In the records below, find the line holding "def Obligations.TableContentIsNotObservable : Prop" and the line holding "which the table". Set down both, with every line between them, exactly.

• • • • • • •

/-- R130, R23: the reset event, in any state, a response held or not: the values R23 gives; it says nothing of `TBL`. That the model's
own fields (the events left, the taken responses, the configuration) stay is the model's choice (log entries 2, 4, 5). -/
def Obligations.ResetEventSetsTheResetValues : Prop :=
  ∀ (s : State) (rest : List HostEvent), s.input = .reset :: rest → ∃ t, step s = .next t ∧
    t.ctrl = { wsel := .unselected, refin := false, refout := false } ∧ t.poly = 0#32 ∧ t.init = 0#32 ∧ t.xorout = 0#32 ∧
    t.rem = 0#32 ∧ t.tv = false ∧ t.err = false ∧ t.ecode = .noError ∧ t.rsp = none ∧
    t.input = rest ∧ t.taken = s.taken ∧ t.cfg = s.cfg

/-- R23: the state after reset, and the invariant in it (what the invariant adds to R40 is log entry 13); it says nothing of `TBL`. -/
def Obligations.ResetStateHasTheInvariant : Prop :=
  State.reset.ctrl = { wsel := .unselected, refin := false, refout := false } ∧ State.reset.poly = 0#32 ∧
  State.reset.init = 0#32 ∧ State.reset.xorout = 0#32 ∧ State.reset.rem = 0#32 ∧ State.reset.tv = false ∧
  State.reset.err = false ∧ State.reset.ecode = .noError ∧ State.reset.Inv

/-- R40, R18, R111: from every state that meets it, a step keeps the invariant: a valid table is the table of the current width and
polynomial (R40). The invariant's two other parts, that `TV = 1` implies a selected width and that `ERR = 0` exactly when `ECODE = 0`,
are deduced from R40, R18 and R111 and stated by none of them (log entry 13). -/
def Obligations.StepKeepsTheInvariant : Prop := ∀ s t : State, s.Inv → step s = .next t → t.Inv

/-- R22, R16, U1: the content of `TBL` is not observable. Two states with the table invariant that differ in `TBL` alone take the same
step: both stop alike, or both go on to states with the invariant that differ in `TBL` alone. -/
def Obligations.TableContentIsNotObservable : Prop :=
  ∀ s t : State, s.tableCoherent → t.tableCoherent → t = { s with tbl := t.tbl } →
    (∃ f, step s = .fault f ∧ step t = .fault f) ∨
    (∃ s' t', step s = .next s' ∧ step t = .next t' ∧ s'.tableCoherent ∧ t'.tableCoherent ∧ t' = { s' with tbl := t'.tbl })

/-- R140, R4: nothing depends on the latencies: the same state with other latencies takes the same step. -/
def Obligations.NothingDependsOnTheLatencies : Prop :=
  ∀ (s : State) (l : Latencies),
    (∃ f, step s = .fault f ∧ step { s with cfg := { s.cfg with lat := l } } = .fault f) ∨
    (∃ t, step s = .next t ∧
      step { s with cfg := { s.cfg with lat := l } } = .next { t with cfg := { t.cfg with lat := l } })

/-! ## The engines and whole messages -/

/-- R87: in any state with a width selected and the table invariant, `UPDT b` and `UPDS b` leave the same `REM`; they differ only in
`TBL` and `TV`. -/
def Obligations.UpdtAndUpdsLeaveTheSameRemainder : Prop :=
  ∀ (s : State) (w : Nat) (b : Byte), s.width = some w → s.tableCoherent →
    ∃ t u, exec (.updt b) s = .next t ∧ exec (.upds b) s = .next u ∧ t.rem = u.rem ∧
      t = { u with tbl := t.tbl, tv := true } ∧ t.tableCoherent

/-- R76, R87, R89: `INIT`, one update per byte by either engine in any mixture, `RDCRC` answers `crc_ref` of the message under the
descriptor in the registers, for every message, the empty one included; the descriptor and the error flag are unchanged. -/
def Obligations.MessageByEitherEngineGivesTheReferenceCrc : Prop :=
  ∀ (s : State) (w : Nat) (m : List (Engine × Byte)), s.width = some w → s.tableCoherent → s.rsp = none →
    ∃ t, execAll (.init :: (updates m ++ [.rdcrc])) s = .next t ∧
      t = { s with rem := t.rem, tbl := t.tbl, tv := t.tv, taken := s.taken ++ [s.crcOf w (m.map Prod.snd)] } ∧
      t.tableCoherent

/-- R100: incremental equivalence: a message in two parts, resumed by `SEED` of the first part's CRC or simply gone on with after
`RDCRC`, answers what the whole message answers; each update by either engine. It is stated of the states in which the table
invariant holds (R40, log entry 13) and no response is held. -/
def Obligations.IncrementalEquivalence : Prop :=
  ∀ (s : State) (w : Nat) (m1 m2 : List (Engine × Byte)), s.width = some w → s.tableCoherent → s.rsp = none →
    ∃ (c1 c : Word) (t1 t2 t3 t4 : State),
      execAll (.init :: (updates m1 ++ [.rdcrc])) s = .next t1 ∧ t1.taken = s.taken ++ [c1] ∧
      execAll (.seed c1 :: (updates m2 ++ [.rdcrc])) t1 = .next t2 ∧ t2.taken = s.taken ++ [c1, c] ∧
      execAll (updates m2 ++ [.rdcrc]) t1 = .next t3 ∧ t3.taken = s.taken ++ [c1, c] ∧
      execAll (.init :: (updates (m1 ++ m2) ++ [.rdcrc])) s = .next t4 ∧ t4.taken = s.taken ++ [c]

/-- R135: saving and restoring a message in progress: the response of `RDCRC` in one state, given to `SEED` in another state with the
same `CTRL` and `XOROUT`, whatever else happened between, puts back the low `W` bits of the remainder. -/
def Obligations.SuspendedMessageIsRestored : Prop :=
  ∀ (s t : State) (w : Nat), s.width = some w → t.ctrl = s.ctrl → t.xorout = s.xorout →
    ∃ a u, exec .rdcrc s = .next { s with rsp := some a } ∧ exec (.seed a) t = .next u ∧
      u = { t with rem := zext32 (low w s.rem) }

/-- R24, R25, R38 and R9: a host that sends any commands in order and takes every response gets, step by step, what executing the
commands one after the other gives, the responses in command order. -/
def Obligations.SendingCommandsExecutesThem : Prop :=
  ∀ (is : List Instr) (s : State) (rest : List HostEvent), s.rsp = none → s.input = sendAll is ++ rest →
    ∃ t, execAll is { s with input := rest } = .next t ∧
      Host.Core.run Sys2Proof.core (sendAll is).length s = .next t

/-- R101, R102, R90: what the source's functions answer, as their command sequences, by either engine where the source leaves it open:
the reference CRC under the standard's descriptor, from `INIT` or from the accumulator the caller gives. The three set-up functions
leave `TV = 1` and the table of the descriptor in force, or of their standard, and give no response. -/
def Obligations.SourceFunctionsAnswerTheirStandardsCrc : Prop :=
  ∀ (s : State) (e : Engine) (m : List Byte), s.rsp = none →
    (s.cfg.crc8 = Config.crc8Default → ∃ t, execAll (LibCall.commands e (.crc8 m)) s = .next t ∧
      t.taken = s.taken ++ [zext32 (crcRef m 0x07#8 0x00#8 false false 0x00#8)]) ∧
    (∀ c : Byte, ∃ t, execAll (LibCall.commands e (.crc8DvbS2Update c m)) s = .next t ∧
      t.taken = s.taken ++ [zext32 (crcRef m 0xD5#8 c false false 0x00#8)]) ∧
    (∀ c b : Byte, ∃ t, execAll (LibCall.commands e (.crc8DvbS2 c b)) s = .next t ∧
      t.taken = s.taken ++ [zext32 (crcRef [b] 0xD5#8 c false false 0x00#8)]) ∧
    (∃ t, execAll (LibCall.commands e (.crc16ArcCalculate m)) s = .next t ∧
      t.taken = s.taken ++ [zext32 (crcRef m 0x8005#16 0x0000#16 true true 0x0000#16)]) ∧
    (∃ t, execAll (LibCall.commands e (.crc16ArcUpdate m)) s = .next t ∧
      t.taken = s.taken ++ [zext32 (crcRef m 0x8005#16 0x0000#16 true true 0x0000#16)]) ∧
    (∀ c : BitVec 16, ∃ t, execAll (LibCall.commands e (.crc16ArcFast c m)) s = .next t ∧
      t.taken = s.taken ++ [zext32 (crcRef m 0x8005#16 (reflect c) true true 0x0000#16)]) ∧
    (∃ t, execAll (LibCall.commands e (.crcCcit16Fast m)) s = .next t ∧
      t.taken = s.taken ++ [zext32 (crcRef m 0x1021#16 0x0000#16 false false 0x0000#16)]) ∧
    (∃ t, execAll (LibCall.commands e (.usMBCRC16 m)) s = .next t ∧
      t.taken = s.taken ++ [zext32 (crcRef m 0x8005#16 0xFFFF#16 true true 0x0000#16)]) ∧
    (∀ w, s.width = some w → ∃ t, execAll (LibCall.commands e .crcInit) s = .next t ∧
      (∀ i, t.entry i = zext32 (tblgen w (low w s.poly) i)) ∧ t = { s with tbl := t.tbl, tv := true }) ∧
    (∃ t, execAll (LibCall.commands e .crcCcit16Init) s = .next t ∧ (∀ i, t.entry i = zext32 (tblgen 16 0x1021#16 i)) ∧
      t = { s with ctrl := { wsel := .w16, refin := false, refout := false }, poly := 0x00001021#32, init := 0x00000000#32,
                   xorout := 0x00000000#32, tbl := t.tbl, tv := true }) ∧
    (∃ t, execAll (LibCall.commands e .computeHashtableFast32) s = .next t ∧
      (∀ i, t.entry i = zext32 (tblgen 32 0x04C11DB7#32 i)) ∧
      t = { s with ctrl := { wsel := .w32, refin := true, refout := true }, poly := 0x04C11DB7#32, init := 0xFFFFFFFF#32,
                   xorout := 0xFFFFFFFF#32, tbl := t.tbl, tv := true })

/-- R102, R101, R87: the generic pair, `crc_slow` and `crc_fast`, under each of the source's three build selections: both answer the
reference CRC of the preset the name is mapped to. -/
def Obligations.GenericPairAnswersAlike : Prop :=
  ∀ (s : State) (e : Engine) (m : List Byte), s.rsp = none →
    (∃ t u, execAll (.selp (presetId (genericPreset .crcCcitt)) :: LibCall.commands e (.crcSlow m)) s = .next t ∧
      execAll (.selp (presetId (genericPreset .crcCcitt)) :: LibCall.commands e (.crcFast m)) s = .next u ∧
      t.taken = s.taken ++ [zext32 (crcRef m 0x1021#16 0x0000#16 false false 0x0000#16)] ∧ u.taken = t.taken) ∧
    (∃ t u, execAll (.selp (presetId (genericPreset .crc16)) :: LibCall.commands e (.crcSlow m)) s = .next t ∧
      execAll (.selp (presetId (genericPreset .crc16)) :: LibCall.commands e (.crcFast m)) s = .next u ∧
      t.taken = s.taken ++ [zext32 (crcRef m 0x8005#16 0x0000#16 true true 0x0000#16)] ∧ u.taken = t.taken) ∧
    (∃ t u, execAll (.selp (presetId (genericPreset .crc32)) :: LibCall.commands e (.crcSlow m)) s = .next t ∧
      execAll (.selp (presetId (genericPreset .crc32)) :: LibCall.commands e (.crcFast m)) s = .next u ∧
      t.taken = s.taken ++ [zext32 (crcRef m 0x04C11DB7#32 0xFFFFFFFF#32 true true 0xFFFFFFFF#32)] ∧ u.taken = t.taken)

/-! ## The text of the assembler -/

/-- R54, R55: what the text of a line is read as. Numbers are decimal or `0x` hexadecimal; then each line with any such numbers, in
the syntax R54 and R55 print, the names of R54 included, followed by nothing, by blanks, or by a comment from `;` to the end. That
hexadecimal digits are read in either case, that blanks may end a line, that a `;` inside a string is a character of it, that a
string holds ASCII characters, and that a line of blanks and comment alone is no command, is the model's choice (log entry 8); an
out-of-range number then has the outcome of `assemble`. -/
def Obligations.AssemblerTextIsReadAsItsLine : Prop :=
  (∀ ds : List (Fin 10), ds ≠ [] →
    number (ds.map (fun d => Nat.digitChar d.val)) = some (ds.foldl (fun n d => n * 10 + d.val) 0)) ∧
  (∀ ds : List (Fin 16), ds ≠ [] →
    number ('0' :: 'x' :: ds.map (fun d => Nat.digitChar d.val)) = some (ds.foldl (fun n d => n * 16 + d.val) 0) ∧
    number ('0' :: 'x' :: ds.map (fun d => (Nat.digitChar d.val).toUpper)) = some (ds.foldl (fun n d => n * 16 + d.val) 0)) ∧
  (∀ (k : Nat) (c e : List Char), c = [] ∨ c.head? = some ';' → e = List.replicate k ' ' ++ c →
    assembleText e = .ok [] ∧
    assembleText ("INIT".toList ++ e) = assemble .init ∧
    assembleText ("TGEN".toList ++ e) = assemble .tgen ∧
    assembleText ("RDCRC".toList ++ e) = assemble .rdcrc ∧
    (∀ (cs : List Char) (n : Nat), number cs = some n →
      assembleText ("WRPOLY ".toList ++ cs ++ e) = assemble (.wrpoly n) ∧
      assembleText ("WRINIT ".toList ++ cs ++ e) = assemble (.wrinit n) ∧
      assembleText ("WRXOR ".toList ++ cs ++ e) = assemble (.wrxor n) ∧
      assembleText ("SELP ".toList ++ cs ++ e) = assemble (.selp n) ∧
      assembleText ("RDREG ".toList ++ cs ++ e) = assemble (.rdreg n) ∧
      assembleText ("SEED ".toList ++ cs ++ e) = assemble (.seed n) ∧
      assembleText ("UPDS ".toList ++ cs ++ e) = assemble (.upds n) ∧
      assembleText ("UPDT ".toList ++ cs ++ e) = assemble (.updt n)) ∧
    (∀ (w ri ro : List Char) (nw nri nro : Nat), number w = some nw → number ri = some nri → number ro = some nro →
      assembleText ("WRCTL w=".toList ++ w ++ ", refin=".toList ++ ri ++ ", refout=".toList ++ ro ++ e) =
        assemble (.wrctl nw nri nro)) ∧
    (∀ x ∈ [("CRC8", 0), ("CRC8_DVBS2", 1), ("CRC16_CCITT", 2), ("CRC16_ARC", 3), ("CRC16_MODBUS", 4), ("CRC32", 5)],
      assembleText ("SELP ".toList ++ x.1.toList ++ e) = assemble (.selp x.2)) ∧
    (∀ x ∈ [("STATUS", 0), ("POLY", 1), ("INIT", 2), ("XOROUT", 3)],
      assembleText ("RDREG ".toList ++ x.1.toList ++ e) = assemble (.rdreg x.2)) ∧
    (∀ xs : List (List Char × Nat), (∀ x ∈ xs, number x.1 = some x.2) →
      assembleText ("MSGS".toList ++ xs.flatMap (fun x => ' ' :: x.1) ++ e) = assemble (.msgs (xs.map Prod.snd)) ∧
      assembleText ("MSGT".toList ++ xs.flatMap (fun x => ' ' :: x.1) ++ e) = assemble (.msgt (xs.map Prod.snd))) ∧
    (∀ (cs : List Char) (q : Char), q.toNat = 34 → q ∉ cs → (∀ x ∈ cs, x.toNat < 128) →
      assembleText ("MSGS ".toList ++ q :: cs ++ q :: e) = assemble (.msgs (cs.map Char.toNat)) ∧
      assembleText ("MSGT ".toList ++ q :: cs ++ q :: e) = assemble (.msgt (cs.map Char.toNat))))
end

• • • • • • •

• _Answer to this problem_
def Obligations.TableContentIsNotObservable : Prop :=
  ∀ s t : State, s.tableCoherent → t.tableCoherent → t = { s with tbl := t.tbl } →
    (∃ f, step s = .fault f ∧ step t = .fault f) ∨
    (∃ s' t', step s = .next s' ∧ step t = .next t' ∧ s'.tableCoherent ∧ t'.tableCoherent ∧ t' = { s' with tbl := t'.tbl })

/-- R140, R4: nothing depends on the latencies: the same state with other latencies takes the same step. -/
def Obligations.NothingDependsOnTheLatencies : Prop :=
  ∀ (s : State) (l : Latencies),
    (∃ f, step s = .fault f ∧ step { s with cfg := { s.cfg with lat := l } } = .fault f) ∨
    (∃ t, step s = .next t ∧
      step { s with cfg := { s.cfg with lat := l } } = .next { t with cfg := { t.cfg with lat := l } })

/-! ## The engines and whole messages -/

/-- R87: in any state with a width selected and the table invariant, `UPDT b` and `UPDS b` leave the same `REM`; they differ only in
`TBL` and `TV`. -/
def Obligations.UpdtAndUpdsLeaveTheSameRemainder : Prop :=
  ∀ (s : State) (w : Nat) (b : Byte), s.width = some w → s.tableCoherent →
    ∃ t u, exec (.updt b) s = .next t ∧ exec (.upds b) s = .next u ∧ t.rem = u.rem ∧
      t = { u with tbl := t.tbl, tv := true } ∧ t.tableCoherent

/-- R76, R87, R89: `INIT`, one update per byte by either engine in any mixture, `RDCRC` answers `crc_ref` of the message under the
descriptor in the registers, for every message, the empty one included; the descriptor and the error flag are unchanged. -/
def Obligations.MessageByEitherEngineGivesTheReferenceCrc : Prop :=
  ∀ (s : State) (w : Nat) (m : List (Engine × Byte)), s.width = some w → s.tableCoherent → s.rsp = none →
    ∃ t, execAll (.init :: (updates m ++ [.rdcrc])) s = .next t ∧
      t = { s with rem := t.rem, tbl := t.tbl, tv := t.tv, taken := s.taken ++ [s.crcOf w (m.map Prod.snd)] } ∧
      t.tableCoherent

/-- R100: incremental equivalence: a message in two parts, resumed by `SEED` of the first part's CRC or simply gone on with after
`RDCRC`, answers what the whole message answers; each update by either engine. It is stated of the states in which the table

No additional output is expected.